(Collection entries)
▼

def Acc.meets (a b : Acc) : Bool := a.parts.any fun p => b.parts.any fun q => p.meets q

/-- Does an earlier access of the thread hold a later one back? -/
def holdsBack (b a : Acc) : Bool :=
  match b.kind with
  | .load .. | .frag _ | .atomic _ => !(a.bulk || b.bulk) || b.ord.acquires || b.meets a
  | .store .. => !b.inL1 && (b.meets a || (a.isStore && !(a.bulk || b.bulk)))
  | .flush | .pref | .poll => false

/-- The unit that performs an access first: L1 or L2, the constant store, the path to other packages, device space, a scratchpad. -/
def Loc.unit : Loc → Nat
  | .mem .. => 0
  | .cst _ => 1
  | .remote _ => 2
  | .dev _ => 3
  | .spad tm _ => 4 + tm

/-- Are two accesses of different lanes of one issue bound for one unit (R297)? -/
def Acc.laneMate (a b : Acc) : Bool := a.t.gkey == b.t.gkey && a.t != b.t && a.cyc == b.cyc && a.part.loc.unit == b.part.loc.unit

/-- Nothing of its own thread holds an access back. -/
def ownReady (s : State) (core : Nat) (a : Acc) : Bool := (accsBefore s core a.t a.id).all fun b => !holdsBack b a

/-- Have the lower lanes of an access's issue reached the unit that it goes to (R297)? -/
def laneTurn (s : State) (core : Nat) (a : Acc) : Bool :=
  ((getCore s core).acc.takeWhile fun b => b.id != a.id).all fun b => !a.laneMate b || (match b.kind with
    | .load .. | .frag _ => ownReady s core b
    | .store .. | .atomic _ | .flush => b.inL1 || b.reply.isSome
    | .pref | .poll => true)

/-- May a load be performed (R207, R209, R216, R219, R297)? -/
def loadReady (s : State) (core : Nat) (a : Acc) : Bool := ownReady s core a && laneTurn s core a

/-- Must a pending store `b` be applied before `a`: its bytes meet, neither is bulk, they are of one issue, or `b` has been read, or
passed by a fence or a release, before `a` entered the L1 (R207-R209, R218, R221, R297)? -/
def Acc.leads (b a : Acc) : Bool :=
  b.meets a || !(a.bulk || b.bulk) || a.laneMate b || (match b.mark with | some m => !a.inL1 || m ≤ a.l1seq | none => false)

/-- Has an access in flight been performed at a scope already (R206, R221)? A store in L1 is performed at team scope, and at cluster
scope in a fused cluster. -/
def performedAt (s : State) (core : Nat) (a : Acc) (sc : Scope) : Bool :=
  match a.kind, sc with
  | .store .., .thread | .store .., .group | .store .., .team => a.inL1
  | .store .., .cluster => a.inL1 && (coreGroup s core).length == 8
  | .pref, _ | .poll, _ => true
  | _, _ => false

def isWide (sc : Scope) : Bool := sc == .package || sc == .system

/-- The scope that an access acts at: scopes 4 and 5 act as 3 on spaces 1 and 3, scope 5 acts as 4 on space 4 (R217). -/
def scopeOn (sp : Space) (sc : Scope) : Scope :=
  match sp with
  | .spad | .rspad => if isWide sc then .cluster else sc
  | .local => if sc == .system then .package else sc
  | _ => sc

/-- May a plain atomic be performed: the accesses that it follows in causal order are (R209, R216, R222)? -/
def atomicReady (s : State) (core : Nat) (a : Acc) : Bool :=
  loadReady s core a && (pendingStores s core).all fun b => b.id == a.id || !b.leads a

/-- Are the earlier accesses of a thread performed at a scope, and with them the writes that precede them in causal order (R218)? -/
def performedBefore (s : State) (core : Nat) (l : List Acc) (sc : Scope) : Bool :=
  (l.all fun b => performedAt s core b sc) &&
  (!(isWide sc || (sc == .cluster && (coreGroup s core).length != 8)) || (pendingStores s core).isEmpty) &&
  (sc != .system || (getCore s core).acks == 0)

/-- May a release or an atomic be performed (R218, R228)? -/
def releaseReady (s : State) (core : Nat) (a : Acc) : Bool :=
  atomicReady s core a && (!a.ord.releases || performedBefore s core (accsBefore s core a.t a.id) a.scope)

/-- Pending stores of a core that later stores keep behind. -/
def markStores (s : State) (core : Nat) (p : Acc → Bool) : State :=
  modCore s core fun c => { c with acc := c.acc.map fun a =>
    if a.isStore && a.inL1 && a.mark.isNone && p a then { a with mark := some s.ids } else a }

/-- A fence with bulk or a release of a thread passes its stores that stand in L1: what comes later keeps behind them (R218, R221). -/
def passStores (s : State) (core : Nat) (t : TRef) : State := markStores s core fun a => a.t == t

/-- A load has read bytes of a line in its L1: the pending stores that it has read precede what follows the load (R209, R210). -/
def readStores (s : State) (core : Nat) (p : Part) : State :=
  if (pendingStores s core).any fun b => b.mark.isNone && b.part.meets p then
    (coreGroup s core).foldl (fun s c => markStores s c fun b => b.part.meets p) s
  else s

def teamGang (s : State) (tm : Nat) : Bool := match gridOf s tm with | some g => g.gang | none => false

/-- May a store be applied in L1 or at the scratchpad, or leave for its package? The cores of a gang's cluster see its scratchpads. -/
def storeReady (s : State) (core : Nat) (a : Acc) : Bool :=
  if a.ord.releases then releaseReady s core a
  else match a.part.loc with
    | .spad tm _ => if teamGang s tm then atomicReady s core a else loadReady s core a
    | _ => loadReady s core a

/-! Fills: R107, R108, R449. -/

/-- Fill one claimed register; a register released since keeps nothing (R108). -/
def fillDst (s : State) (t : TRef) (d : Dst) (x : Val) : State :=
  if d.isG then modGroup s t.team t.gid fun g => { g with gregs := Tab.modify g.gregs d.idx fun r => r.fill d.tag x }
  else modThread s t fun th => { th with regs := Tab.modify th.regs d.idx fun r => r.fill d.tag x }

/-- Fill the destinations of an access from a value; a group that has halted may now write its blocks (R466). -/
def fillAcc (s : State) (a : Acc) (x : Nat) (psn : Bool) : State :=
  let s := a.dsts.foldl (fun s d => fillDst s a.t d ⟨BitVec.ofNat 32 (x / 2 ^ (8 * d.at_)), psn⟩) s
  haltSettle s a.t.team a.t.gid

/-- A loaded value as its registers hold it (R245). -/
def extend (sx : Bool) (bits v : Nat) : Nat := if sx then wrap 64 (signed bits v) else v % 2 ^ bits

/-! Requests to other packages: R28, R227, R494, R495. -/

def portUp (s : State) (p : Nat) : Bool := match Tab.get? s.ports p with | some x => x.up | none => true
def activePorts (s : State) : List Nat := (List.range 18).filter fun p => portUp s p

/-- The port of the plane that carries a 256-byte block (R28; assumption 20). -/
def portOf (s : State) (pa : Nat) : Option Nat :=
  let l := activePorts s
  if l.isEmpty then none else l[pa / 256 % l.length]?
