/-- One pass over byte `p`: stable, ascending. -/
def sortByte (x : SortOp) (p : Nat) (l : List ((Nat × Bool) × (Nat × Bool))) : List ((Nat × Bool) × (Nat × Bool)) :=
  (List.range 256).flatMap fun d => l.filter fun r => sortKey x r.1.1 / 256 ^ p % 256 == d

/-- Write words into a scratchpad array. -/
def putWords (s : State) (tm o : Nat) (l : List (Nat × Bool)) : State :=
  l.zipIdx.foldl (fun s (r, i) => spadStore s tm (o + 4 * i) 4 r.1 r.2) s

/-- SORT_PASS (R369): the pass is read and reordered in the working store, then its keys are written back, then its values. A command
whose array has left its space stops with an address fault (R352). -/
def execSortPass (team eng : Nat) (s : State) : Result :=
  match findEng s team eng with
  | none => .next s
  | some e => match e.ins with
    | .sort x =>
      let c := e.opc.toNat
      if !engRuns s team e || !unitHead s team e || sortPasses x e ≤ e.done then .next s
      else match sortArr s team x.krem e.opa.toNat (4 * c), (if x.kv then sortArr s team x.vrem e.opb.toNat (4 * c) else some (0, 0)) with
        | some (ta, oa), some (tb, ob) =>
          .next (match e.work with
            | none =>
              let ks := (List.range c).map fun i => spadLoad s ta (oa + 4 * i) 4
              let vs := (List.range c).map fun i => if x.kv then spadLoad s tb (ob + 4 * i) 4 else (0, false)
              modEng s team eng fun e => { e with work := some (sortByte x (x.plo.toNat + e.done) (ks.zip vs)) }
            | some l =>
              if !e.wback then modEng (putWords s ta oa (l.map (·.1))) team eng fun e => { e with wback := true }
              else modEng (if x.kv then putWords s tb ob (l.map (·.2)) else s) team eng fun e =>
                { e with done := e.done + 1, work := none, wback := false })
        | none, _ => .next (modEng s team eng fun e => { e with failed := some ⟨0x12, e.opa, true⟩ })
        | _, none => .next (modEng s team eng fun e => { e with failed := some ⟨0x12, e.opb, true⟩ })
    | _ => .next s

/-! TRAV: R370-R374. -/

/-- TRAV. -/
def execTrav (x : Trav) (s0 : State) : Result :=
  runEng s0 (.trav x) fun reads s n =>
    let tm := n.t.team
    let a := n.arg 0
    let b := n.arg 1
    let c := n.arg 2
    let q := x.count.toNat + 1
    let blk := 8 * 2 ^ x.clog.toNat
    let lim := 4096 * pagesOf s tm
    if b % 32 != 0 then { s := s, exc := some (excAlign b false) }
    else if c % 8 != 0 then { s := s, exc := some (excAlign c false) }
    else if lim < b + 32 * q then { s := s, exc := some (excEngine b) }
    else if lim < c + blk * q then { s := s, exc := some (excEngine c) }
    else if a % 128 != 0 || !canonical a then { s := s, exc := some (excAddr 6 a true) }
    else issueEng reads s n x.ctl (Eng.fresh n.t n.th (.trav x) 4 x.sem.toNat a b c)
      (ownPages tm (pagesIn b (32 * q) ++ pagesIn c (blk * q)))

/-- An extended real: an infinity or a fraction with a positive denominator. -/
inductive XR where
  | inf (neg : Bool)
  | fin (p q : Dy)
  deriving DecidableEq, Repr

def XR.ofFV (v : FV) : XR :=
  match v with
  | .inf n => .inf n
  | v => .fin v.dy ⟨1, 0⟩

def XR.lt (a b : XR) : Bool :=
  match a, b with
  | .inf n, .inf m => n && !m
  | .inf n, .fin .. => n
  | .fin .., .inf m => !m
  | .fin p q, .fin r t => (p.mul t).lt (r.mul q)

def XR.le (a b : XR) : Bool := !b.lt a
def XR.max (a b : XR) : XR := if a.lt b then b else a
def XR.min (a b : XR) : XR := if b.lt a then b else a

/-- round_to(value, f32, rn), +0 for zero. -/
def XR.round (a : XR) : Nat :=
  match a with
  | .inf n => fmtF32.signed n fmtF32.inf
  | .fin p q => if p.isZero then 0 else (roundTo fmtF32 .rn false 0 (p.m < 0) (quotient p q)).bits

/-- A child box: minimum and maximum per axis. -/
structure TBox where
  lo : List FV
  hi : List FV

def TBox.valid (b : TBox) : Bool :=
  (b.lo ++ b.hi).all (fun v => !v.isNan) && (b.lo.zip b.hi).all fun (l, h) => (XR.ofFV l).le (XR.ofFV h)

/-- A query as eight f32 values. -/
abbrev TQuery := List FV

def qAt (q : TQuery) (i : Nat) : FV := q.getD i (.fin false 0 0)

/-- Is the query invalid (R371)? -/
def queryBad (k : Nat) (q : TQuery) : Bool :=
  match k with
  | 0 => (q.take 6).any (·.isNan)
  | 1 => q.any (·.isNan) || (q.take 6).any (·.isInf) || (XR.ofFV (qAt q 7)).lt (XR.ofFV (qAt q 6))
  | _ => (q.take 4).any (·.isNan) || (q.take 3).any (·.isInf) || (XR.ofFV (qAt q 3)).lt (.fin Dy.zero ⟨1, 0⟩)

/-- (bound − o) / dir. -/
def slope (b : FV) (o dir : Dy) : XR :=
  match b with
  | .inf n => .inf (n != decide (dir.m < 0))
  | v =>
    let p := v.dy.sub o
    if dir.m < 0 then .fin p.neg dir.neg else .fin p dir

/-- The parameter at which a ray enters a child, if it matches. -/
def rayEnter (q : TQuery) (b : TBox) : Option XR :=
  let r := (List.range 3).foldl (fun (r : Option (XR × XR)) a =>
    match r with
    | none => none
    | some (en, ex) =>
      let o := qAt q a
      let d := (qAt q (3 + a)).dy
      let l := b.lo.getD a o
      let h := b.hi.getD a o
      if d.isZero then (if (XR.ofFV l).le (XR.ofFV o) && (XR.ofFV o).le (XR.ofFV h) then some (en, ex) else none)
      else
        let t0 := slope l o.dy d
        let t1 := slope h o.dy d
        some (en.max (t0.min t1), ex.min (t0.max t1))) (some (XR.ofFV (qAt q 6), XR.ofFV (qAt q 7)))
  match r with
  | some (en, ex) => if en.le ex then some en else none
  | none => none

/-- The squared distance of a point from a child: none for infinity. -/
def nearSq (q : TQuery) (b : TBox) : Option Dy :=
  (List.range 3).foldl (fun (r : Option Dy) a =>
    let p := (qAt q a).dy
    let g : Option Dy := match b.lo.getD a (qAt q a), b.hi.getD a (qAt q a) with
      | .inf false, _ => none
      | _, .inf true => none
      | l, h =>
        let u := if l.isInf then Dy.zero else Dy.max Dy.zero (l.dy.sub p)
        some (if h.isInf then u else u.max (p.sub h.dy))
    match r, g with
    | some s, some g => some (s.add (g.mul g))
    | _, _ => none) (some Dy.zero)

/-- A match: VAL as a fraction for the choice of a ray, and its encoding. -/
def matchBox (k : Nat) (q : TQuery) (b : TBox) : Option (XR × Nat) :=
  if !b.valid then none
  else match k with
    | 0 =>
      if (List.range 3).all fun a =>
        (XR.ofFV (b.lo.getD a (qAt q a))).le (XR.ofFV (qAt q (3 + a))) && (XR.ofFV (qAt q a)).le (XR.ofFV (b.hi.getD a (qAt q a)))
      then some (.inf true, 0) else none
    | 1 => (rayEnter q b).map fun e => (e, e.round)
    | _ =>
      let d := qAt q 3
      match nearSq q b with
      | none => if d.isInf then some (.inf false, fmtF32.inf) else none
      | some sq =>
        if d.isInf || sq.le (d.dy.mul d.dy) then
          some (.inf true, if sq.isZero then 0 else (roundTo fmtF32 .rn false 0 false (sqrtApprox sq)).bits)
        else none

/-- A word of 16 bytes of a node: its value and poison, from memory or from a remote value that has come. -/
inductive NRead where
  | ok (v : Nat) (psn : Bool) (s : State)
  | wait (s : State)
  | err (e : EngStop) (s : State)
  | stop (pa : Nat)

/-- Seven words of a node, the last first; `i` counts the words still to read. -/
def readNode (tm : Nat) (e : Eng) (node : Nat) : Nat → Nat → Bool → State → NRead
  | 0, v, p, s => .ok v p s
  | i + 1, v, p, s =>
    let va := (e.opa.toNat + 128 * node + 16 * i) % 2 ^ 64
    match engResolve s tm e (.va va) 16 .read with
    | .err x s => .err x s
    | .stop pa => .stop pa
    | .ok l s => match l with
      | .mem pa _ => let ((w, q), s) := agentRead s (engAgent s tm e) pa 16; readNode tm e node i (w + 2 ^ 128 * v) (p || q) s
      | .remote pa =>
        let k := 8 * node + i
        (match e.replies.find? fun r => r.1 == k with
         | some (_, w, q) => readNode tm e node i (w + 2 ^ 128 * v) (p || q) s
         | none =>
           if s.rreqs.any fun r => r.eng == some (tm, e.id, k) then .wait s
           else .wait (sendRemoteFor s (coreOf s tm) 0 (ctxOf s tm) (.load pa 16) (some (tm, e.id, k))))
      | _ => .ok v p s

▲

— Task directions —
Set down exactly the lines of the data above, beginning with the line that has "e with done" and ending with the line that has "(quotient p q)).bits", and no others.

— Response area —
                { e with done := e.done + 1, work := none, wback := false })
        | none, _ => .next (modEng s team eng fun e => { e with failed := some ⟨0x12, e.opa, true⟩ })
        | _, none => .next (modEng s team eng fun e => { e with failed := some ⟨0x12, e.opb, true⟩ })
    | _ => .next s

/-! TRAV: R370-R374. -/

/-- TRAV. -/
def execTrav (x : Trav) (s0 : State) : Result :=
  runEng s0 (.trav x) fun reads s n =>
    let tm := n.t.team
    let a := n.arg 0
    let b := n.arg 1
    let c := n.arg 2
    let q := x.count.toNat + 1
    let blk := 8 * 2 ^ x.clog.toNat
    let lim := 4096 * pagesOf s tm
    if b % 32 != 0 then { s := s, exc := some (excAlign b false) }
    else if c % 8 != 0 then { s := s, exc := some (excAlign c false) }
    else if lim < b + 32 * q then { s := s, exc := some (excEngine b) }
    else if lim < c + blk * q then { s := s, exc := some (excEngine c) }
    else if a % 128 != 0 || !canonical a then { s := s, exc := some (excAddr 6 a true) }
    else issueEng reads s n x.ctl (Eng.fresh n.t n.th (.trav x) 4 x.sem.toNat a b c)
      (ownPages tm (pagesIn b (32 * q) ++ pagesIn c (blk * q)))

/-- An extended real: an infinity or a fraction with a positive denominator. -/
inductive XR where
  | inf (neg : Bool)
  | fin (p q : Dy)
  deriving DecidableEq, Repr

def XR.ofFV (v : FV) : XR :=
  match v with
  | .inf n => .inf n
  | v => .fin v.dy ⟨1, 0⟩

def XR.lt (a b : XR) : Bool :=
  match a, b with
  | .inf n, .inf m => n && !m
  | .inf n, .fin .. => n
  | .fin .., .inf m => !m
  | .fin p q, .fin r t => (p.mul t).lt (r.mul q)

def XR.le (a b : XR) : Bool := !b.lt a
def XR.max (a b : XR) : XR := if a.lt b then b else a
def XR.min (a b : XR) : XR := if b.lt a then b else a

/-- round_to(value, f32, rn), +0 for zero. -/
def XR.round (a : XR) : Nat :=
  match a with
  | .inf n => fmtF32.signed n fmtF32.inf
  | .fin p q => if p.isZero then 0 else (roundTo fmtF32 .rn false 0 (p.m < 0) (quotient p q)).bits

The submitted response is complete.